Recorded information START
-- ==== Sys2Proof/Laws/HostPort.lean ====
section
/-! SUPPORT. The memory that reset builds: canonical, and holding the wanted content in every cell (R39). -/

namespace Sys2Proof.Machine

/-- One cell of `Memory.ofContents`. -/
def contentCell (f : Nat → Byte) (a : Nat) : Option Host.Cell :=
  if Memory.resetByte? a = some (f a) then none else some (a, f a)

theorem Memory.ofContents_eq (f : Nat → Byte) :
    Memory.ofContents f = (List.range' 0 Config.memSize).filterMap (contentCell f) := by
  rw [← List.range_eq_range']
  rfl

theorem Memory.risesFrom_contents (f : Nat → Byte) (lo n : Nat) :
    Memory.risesFrom lo ((List.range' lo n).filterMap (contentCell f)) = true := by
  induction n generalizing lo with
  | zero => rfl
  | succ n ih =>
    rw [List.range'_succ, List.filterMap_cons, contentCell]
    split
    · exact Memory.risesFrom_mono _ (Nat.le_succ lo) (ih (lo + 1))
    · rename_i c hc
      have : c = (lo, f lo) := by
        split at hc
        · cases hc
        · exact (Option.some.inj hc).symm
      subst this
      simp only [Memory.risesFrom, Bool.and_eq_true, decide_eq_true_eq]
      exact ⟨le_refl lo, ih (lo + 1)⟩

theorem Memory.ofContents_wf (f : Nat → Byte) : (Memory.ofContents f).wf = true := by
  rw [Memory.ofContents_eq, Memory.wf_iff]
  refine ⟨Memory.risesFrom_contents f 0 _, fun c hc => ?_⟩
  obtain ⟨a, ha, h⟩ := List.mem_filterMap.mp hc
  rw [contentCell] at h
  split at h
  · cases h
  · rename_i hne
    cases Option.some.inj h
    have : a < Config.memSize := by simpa using ha
    simp [Memory.cellOk, this, hne]

theorem Memory.listed?_contents (f : Nat → Byte) (lo n a : Nat) (h1 : lo ≤ a) (h2 : a < lo + n) :
    Memory.listed? ((List.range' lo n).filterMap (contentCell f)) a =
      if Memory.resetByte? a = some (f a) then none else some (f a) := by
  induction n generalizing lo with
  | zero => omega
  | succ n ih =>
    rw [List.range'_succ, List.filterMap_cons]
    by_cases hlo : lo = a
    · subst hlo
      rw [contentCell]
      by_cases hb : Memory.resetByte? lo = some (f lo)
      · simp only [hb, if_true]
        exact Memory.listed?_eq_none _ _ _ (Memory.risesFrom_contents f (lo + 1) n) (Nat.lt_succ_self lo)
      · simp [hb, Memory.listed?]
    · have := ih (lo + 1) (by omega) (by omega)
      rw [contentCell]
      by_cases hb : Memory.resetByte? lo = some (f lo)
      · simp only [hb, if_true]; exact this
      · simp only [hb, if_false, Memory.listed?, hlo]; exact this

/-- Every cell of the built memory reads as wanted. -/
theorem Memory.read_ofContents (f : Nat → Byte) (a : Nat) (h : a < Config.memSize) :
    (Memory.ofContents f).read a = f a := by
  rw [Memory.read, Memory.ofContents_eq, Memory.listed?_contents f 0 _ a (Nat.zero_le a) (by omega)]
  split
  · rename_i hb; simp [Memory.unlisted, hb]
  · rfl

/-! ### The reset state, field by field -/

@[simp] theorem initMachine_v (g m : Nat → Byte) (ir : Word) (s : State) :
    (initMachine g m ir s).v = Vector.replicate 16 0#8 := rfl

@[simp] theorem initMachine_pc (g m : Nat → Byte) (ir : Word) (s : State) :
    (initMachine g m ir s).pc = 0x0200#16 := rfl

@[simp] theorem initMachine_i (g m : Nat → Byte) (ir : Word) (s : State) :
    (initMachine g m ir s).i = 0#16 := rfl

@[simp] theorem initMachine_stack (g m : Nat → Byte) (ir : Word) (s : State) :
    (initMachine g m ir s).stack = Vector.replicate 16 0#16 := rfl

@[simp] theorem initMachine_sp (g m : Nat → Byte) (ir : Word) (s : State) :
    (initMachine g m ir s).sp = 0#4 := rfl

@[simp] theorem initMachine_dt (g m : Nat → Byte) (ir : Word) (s : State) :
    (initMachine g m ir s).dt = 0#8 := rfl

@[simp] theorem initMachine_st (g m : Nat → Byte) (ir : Word) (s : State) :
    (initMachine g m ir s).st = 0#8 := rfl

@[simp] theorem initMachine_key (g m : Nat → Byte) (ir : Word) (s : State) :
    (initMachine g m ir s).key = 0#16 := rfl

@[simp] theorem initMachine_fb (g m : Nat → Byte) (ir : Word) (s : State) :
    (initMachine g m ir s).fb = 0#2048 := rfl

@[simp] theorem initMachine_ir (g m : Nat → Byte) (ir : Word) (s : State) :
    (initMachine g m ir s).ir = ir := rfl

@[simp] theorem initMachine_mem (g m : Nat → Byte) (ir : Word) (s : State) :
    (initMachine g m ir s).mem = Memory.ofContents (resetContents g m) := by
  rw [initMachine]

@[simp] theorem initMachine_status (g m : Nat → Byte) (ir : Word) (s : State) :
    (initMachine g m ir s).status = .ok := rfl

@[simp] theorem initMachine_rndIn (g m : Nat → Byte) (ir : Word) (s : State) :
    (initMachine g m ir s).rndIn = s.rndIn := rfl

@[simp] theorem initMachine_draws (g m : Nat → Byte) (ir : Word) (s : State) :
    (initMachine g m ir s).draws = s.draws := rfl

/-- Every cell after reset (R39): the glyph table and MEM_RESET. -/
theorem read_initMachine (g m : Nat → Byte) (ir : Word) (s : State) (a : Nat) (h : a < Config.memSize) :
    (initMachine g m ir s).mem.read a = resetContents g m a := by
  rw [initMachine_mem]
  exact Memory.read_ofContents _ a h

theorem initMachine_mem_wf (g m : Nat → Byte) (ir : Word) (s : State) : (initMachine g m ir s).mem.wf = true := by
  rw [initMachine_mem]
  exact Memory.ofContents_wf _

end Sys2Proof.Machine
end

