theorem State.loadBlock_setStatus (s : State) (c : Status) (ks : List Nat) :
    ks.foldl State.loadOne (s.setStatus c) = (ks.foldl State.loadOne s).setStatus c :=
  List.foldl_hom (fun t : State => t.setStatus c) fun _ _ => rfl

/-- A handler carries the status along and does everything else the same. -/
theorem afterExec_setStatus (i : Instr) (s : State) (c : Status) :
    afterExec i (s.setStatus c) = (afterExec i s).setStatus c := by
  cases i with
  | seImm _ _ | sneImm _ _ | seReg _ _ | sneReg _ _ | skp _ | sknp _ => exact s.skipIf_setStatus c _
  | ldIndVx x => exact s.storeBlock_setStatus c _
  | ldVxInd x => exact s.loadBlock_setStatus c _
  | ldVxK x =>
    rw [afterExec_ldVxK, afterExec_ldVxK, State.setStatus_key]
    cases lowestKey s.key <;> rfl
  | _ => rfl

/-- Settles O20: the fetch overwrites `IR`, the end of the cycle the status, and no handler reads either. -/
theorem cycleIgnoresIrAndStatus : Obligations.CycleIgnoresIrAndStatus := by
  unfold Obligations.CycleIgnoresIrAndStatus
  intro s w c
  have hfetch : State.fetch { s with ir := w, status := c } = s.fetch.setStatus c := rfl
  obtain ⟨hn, hs⟩ | ⟨i, hn, hs⟩ := step_of_nextInstr? s
  · rw [hs, step_of_none (s := { s with ir := w, status := c }) hn, hfetch]
    rfl
  · rw [hs, step_of_some (s := { s with ir := w, status := c }) hn, hfetch, afterExec_setStatus]
    rfl

/-! ### Canonical memory (log entry 21) -/

theorem afterExec_mem_wf (i : Instr) (s : State) (h : s.mem.wf = true) : (afterExec i s).mem.wf = true := by
  obtain hm | ⟨x, rfl⟩ | ⟨x, rfl⟩ := afterExec_mem i s
  · rw [hm]; exact h
  · rw [afterExec_ldBVx]
    exact State.memWrite_wf _ _ _ (State.memWrite_wf _ _ _ (State.memWrite_wf _ _ _ h))
  · exact s.storeBlock_wf _ h

/-- Settles O22: a cycle touches memory in its handler only, and there by stores, each of which keeps the form. -/
theorem cycleKeepsMemoryCanonical : Obligations.CycleKeepsMemoryCanonical := by
  unfold Obligations.CycleKeepsMemoryCanonical
  intro s t hwf hstep
  obtain ⟨-, hs⟩ | ⟨i, -, hs⟩ := step_of_nextInstr? s
  · obtain rfl := Host.Outcome.next.inj (hstep.symm.trans hs)
    exact hwf
  · obtain rfl := Host.Outcome.next.inj (hstep.symm.trans hs)
    exact afterExec_mem_wf i s.fetch hwf

theorem loadProgram_eq_next {bytes : List Byte} {s t : State} (h : loadProgram bytes s = .next t) :
    t = s.writeBytes Config.entry bytes := by
  unfold loadProgram at h
  split at h
  · exact (Host.Outcome.next.inj h).symm
  · cases h

/-- Settles O23: reset builds memory canonical, and the loader stores byte by byte. -/
theorem launchMemoryIsCanonical : Obligations.LaunchMemoryIsCanonical := by
  unfold Obligations.LaunchMemoryIsCanonical
  refine ⟨Memory.wf_nil, initMachine_mem_wf, fun bytes s t hwf hload => ?_⟩
  rw [loadProgram_eq_next hload]
  exact s.writeBytes_wf _ _ hwf

end Sys2Proof.Machine
end

section
/-! PROOF. The family 10_state.md: who writes what, where each instruction leaves `pc`, and the rest of reset. -/

namespace Sys2Proof.Machine

/-! ### Fields one or two instructions write -/

/-- Settles O15: the handlers' frame, since neither the fetch nor the end of a cycle touches the stack or SP. -/
theorem stackChangesOnlyByCallAndRet : Obligations.StackChangesOnlyByCallAndRet := by
  unfold Obligations.StackChangesOnlyByCallAndRet
  intro s
  obtain ⟨-, hs⟩ | ⟨i, hn, hs⟩ := step_of_nextInstr? s
  · exact ⟨_, hs, .inl rfl, .inl rfl⟩
  · simp only [hn, Option.some.injEq]
    exact ⟨_, hs, afterExec_stack i s.fetch, afterExec_sp i s.fetch⟩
Recorded information END
Directions:
Only lines holding the word "Config" are wanted; copy each one from the listing.

The completed task:
    Memory.ofContents f = (List.range' 0 Config.memSize).filterMap (contentCell f) := by
    have : a < Config.memSize := by simpa using ha
theorem Memory.read_ofContents (f : Nat → Byte) (a : Nat) (h : a < Config.memSize) :
theorem read_initMachine (g m : Nat → Byte) (ir : Word) (s : State) (a : Nat) (h : a < Config.memSize) :
    t = s.writeBytes Config.entry bytes := by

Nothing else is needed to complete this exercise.